Surface - On Tuesday (5/14) all eyes were on the New Zealand gale and subsequent fetch generated by it (see New Zealand Gale below). Over the next 72 hours the third pulse of this system is to develop with a small fetch tracking from New Zealand northeast. It started Tuesday AM (5/14) with a small fetch of 45 kt southwest winds indicated producing 30 ft seas at 53S 176E (195 degs HI, 214 degs SCal shadowed, 213 degs NCal unshadowed by Tahiti). In the evening 40-45 kt southwest fetch is to race east generating a modest sized area of 32 ft seas at 48S 168W (187 degs HI, 211 degs SCal and shadowed, 209 degs NCal and shadowed). Fetch is to be rapidly fading Wed AM (5/15) with 40 kts fetch fading and seas 28-30 ft over a broad area at 45S 155W (179 degs HI, 205 degs SCal and partially shadowed, 203 degs NCal partially shadowed). One more pocket of 45 kts west winds are to be building again off new Zealand. By evening the last patch of seas are to be 32 ft at 47S 160W (182 degs HI, 207 degs SCal shadowed, 205 degs NCal and shadowed). No additional fetch is forecast. More modest swell is to be generated pushing northeast.
New Zealand Gale - Swell #1S
On Thursday AM (5/9) a modest gale started to develop while tracking under New Zealand moving into an upper level trough producing an area of 45 kt southwest winds down at the surface and seas building from 28 ft at 58S 172E. The Jason-1 satellite passed over the southern flank of this gale at 18Z and confirmed seas at 31.1 ft with one readying to 37.4 ft where the model suggested 30 ft seas. The model was under calling it some. Thurs PM the gale tracked northeast with fetch building to the north pushing up into the South Pacific with winds 45-50 kts southeast of New Zealand targeting Hawaii and seas to 37 ft at 54S 177E (39 ft at 06Z at 51S 179W - 189 degs HI, 212 degs NCal, 213 SCal and shadowed by Tahiti).
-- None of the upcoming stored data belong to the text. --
-- ==== Sys2Proof/Machine/Agents.lean ====
section
/-! DEFINITION. Machine steps of the memory system: store buffers, write-throughs, fills, sweeps, tokens,
confirmations, retention and requests from other packages (R145, R239 to R249). -/

namespace Sys2Proof.Machine

/-- `STORE_BUFFER_DRAIN` (R239). DEDUCED, log 60. -/
def execStoreBufferDrain (core : Nat) (s : State) : Out := .next (drainHead core s)

/-- `WRITE_THROUGH` (R242). -/
def execWriteThrough (die line : Nat) (s : State) : Out := .next (applyWt die line s)

/-- `WRITE_THROUGH_ACK` (R242). -/
def execWriteThroughAck (die line : Nat) (s : State) : Out := .next (ackWt die line s)

/-- `FILL_REQUEST`: a die asks for a line that another die of the package homes, and the home serves the fill
(R241, R243). -/
def execFillRequest (die line : Nat) (s : State) : Out :=
  if die > 3 ∨ ¬ localMem s (line * 128) ∨ homeDie (line * 128) = die then .next s
  else
    let stamp := generation s.coh die
    let r := serveFill die line s
    .next { r.1 with coh.fills := r.1.coh.fills ++ [⟨die, line, stamp, r.2, s.pid⟩] }

/-- `FILL_REPLY`: the oldest reply for a line reaches its die and makes a copy, unless the die holds a copy no
older (R241, R245). DEDUCED, log 36. -/
def execFillReply (die line : Nat) (s : State) : Out :=
  match s.coh.fills.find? (fun f => f.die = die ∧ f.line = line) with
  | none => .next s
  | some f =>
    let i := s.coh.fills.findIdx (fun f => f.die = die ∧ f.line = line)
    let rest := s.coh.fills.eraseIdx i
    let x : Copy := ⟨die, line, f.reply.1, f.reply.2.1, f.stamp, f.reply.2.2⟩
    let newer := (copyOf s.coh die line).any (fun y => decide (ageOf s.coh y ≤ ageOf s.coh x))
    let c := if newer then s.coh else putCopy x s.coh
    .next { s with coh := { c with fills := rest } }

/-- `GENERATION_SWEEP_END` (R246). -/
def execGenerationSweepEnd (die : Nat) (s : State) : Out :=
  if (s.coh.sweeping[die]?).getD false then .next { s with coh := endSweep die s.coh } else .next s

/-- `PERSISTENT_REQUEST`: a core's request enters its die's table; an active request holds every token (R240). -/
def execPersistentRequest (core line : Nat) (s : State) : Out :=
  let die := core / 64
  if core ≥ 256 ∨ s.coh.persistent.any (fun e => decide (e.1 = die ∧ e.2.1 = core)) then .next s
  else
    let c := { s.coh with persistent := s.coh.persistent ++ [(die, core, line)] }
    .next { s with coh := if activePersistent c die line = some core then serveRequest die line c else c }

/-- `CONFIRMATION_REQUEST` (R248). -/
def execConfirmationRequest (gtid line : Nat) (s : State) : Out :=
  .next (serveConfirm (BitVec.ofNat 64 gtid) line s)

/-- `WAYSIDE_ANSWER` (R145). -/
def execWaysideAnswer (gtid line : Nat) (s : State) : Out := .next (answerWayside (BitVec.ofNat 64 gtid) line s)

/-- `WAYSIDE_TIMEOUT` (R145). -/
def execWaysideTimeout (gtid line : Nat) (s : State) : Out := .next (timeoutWayside (BitVec.ofNat 64 gtid) line s)

/-- `RETENTION_ENTRY` (R247). -/
def execRetentionEntry (die slice : Nat) (s : State) : Out :=
  .next { s with coh.retained := ⟨die, slice, (s.coh.gencur[die]?).getD 0⟩ ::
    s.coh.retained.filter (fun r => decide (¬ (r.die = die ∧ r.slice = slice))) }

/-- `RETENTION_EXIT`: after 2^15 or more clearings the remote lines go (R247). Which lines lie in a slice is not
given: every copy of the die goes, with the fills on their way. DEDUCED, log 36. -/
def execRetentionExit (die slice : Nat) (s : State) : Out :=
  match s.coh.retained.find? (fun r => r.die = die ∧ r.slice = slice) with
  | none => .next s
  | some r =>
    let rest := s.coh.retained.filter (fun r => decide (¬ (r.die = die ∧ r.slice = slice)))
    let passed := ((s.coh.gencur[die]?).getD 0 + 2 ^ 32 - r.count) % 2 ^ 32
    let s1 := { s with coh.retained := rest }
    .next (if passed ≥ 2 ^ 15 then { s1 with coh := dropDie die s1.coh } else s1)

/-- A request is well formed: within a line; an atomic of 4 or 8 aligned bytes; a field of 2 or 4 bits; a group's list
within its limits (R418). -/
def reqOk (rq : RemoteReq) : Bool :=
  let (a, n) := reqRange rq
  (match rq with
   | .bind g p l => decide (g ≤ 65535 ∧ p ≤ 4095 ∧ l.length ≤ 4096)
   | .abort g _ k _ => decide (g ≤ 65535 ∧ (k = 6 ∨ k = 9))
   | _ => decide (1 ≤ n ∧ a % 128 + n ≤ 128)) &&
  (match rq with
   | .read _ _ | .bind _ _ _ | .abort _ _ _ _ => true
   | .write _ n _ => decide (n ≤ 8)
   | .atomic op a n _ _ => decide (op ≤ 10 ∧ (n = 4 ∨ n = 8) ∧ a % n = 0)
   | .subByte _ w _ => decide (w = 2 ∨ w = 4))

/-- The device registers or the host link of this package serve a request of another package: an aligned 8-byte
access to a register, and what R413 allows of the host window (R412, R413). -/
def deviceRequest (rq : RemoteReq) (s : State) : State :=
  match rq with
  | .read _ _ | .bind _ _ _ | .abort _ _ _ _ => s
  | .write a n v =>
    if isDevReg a then (if n = 8 ∧ a % 8 = 0 then devWrite (offsetOf a - hbmEnd) v s else s)
    else if hostLinkUp s then homeWrite a (bytesOfNat n v.toNat) 0xFF false false s
    else s
  | .atomic op a _ _ _ =>
    if isDevReg a || !hostLinkUp s || !(s.host.cxl || [0, 8, 9].contains op) then s else applyRemote 0 rq false false s
  | .subByte f w _ =>
    if isDevReg (f / (8 / w)) || !hostLinkUp s || !s.host.cxl then s else applyRemote 0 rq false false s

/-- What a read of a device register returns; other reads return the bytes at the address. -/
def deviceReply (rq : RemoteReq) (s : State) : List Byte × Bool :=
  match rq with
  | .read a n =>
    if isDevReg a then (bytesOfWord n (devRead s (offsetOf a - hbmEnd)), poisonedDoorbell s (offsetOf a - hbmEnd))
    else replyTo rq s
  | _ => replyTo rq s

/-- Notes that a request of another package has been applied, and keeps the reply (R390). -/
def noteApplied (pkg seq : Nat) (d : List Byte × Bool) (s : State) : State :=
  keepReply pkg seq d { s with fab := recordSeq pkg s.pkg seq s.fab }

/-- A request for a page that another package owns by now is forwarded to it, and answered when it has been applied there
(R250, R322). It waits while the messages to the owner are too many (R390). -/
def forwardRequest (pkg : Nat) (x : SentReq) (pa : Nat) (s : State) : State :=
  if pairFull s pa then s
  else sendMsgFor (some (pkg, x.seq)) none (ownerOf s pa) 0 0 x.req x.poison x.full
    { s with fab := recordSeq pkg s.pkg x.seq s.fab }

/-- `REMOTE_PACKAGE_REQUEST`: applied once, by its sequence number (R390); performed where this package owns the page,
and counted (R249, R323), or by the device it names (R412), or forwarded; a group's list is recorded (R418), and an abort
reaches the members here (R393). One that carries an old incarnation is stale (R391), and a home on a die that has been
fenced off serves none (R389). -/
def execRemotePackageRequest (pkg : Nat) (x : SentReq) (s : State) : Out :=
  let (a, n) := reqRange x.req
  let done (d : List Byte × Bool) (t : State) : State := noteApplied pkg x.seq d t
  if pkg = s.pkg ∨ ¬ reqOk x.req then .next s
  else if x.inc ≠ incOf s (.package pkg) ∨ s.rel.deadPkgs.contains pkg then .next (dropStale (.package pkg) (reqLine x.req) s)
  else if !(seenOf s.fab pkg s.pkg).fresh x.seq then .next s
  else
    match x.req with
    | .bind g p l => .next (done ([], false) (bindGroup g p l s))
    | .abort g i k m => .next (done ([], false) (abortCollective g i k m s))
    | rq =>
      if offsetOf a ≥ hbmEnd then
        .next (if originOf a = s.pkg ∧ reachable s a then done (deviceReply rq s) (deviceRequest rq s) else s)
      else if inCarve s a n || (localMem s a && deadHome s a) then .next s
      else if localMem s a then
        .next (countRequest (frameOf a) pkg (done (replyTo rq s) (applyRemote 0 rq x.poison x.full s)))
      else .next (forwardRequest pkg x a s)

end Sys2Proof.Machine
end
Additional 45 kt pure southerly winds held while lifting north Fri AM (5/10) generating more 36 ft seas at 51S 175W. The Jason-1 satellite passed over the northern side of the fetch and reported seas 31.5 ft with one reading to 36.7 ft where the model indicated 34-36 ft seas. Looks like the model was over hyping it some. Also the model reported 38 ft seas at 18Z at 51S 173W (189 degs HI, 209 degs NCal and shadowed, 212 SCal and shadowed). A broad fetch of 35-40 kt southerly winds held in the evening with 36 ft seas lifting north at 48S 168W (187 degs HI, 209 degs NCal and shadowed, 211 SCal and shadowed).
A small area of 45 kt south wind was building Sat AM (5/11) with seas 33 ft over a good sized area at 44S 164W (184 degs HI, 209 NCal shadowed, 211 SCal shadowed). Southerly fetch was fading from 40-45 kts in the evening wrapped around the gales core with seas fading from 32 ft at 40S 155W (181 degs HI, 205 NCal shadowed, 209 SCal and barely shadowed) with secondary fetch building to 40 kts south around the core of the gale and another off of New Zealand.
On Sun AM (5/12) a modest fetch of 45 kt southwest winds were wrapping around the core of the gale and also tracking northeast off New Zealand with seas building to 32 ft at 43S 160W (181 degs HI, 207 NCal shadowed, 210 SCal shadowed). By evening winds are to be fading from 40 kts as the core of the low retrograded to the south with seas fading from 33 ft over a moderate area well to the north at 36S 152W (east of the HI swell window, 205 degs NCal shadowed, 208 SCal unshadowed).
Some solid degree of decent sized 17+ sec period swell is radiating northeast having already hit Tahiti (with 17+ ft Hawaiian surf) with secondary swell for Hawaii and the US West Coast. The early part of this fetch was unshadowed for North California by Tahiti but fully shadowed for Southern CA, then moving well into the shadow and remaining there barely becoming exposed for Southern CA late in it's life.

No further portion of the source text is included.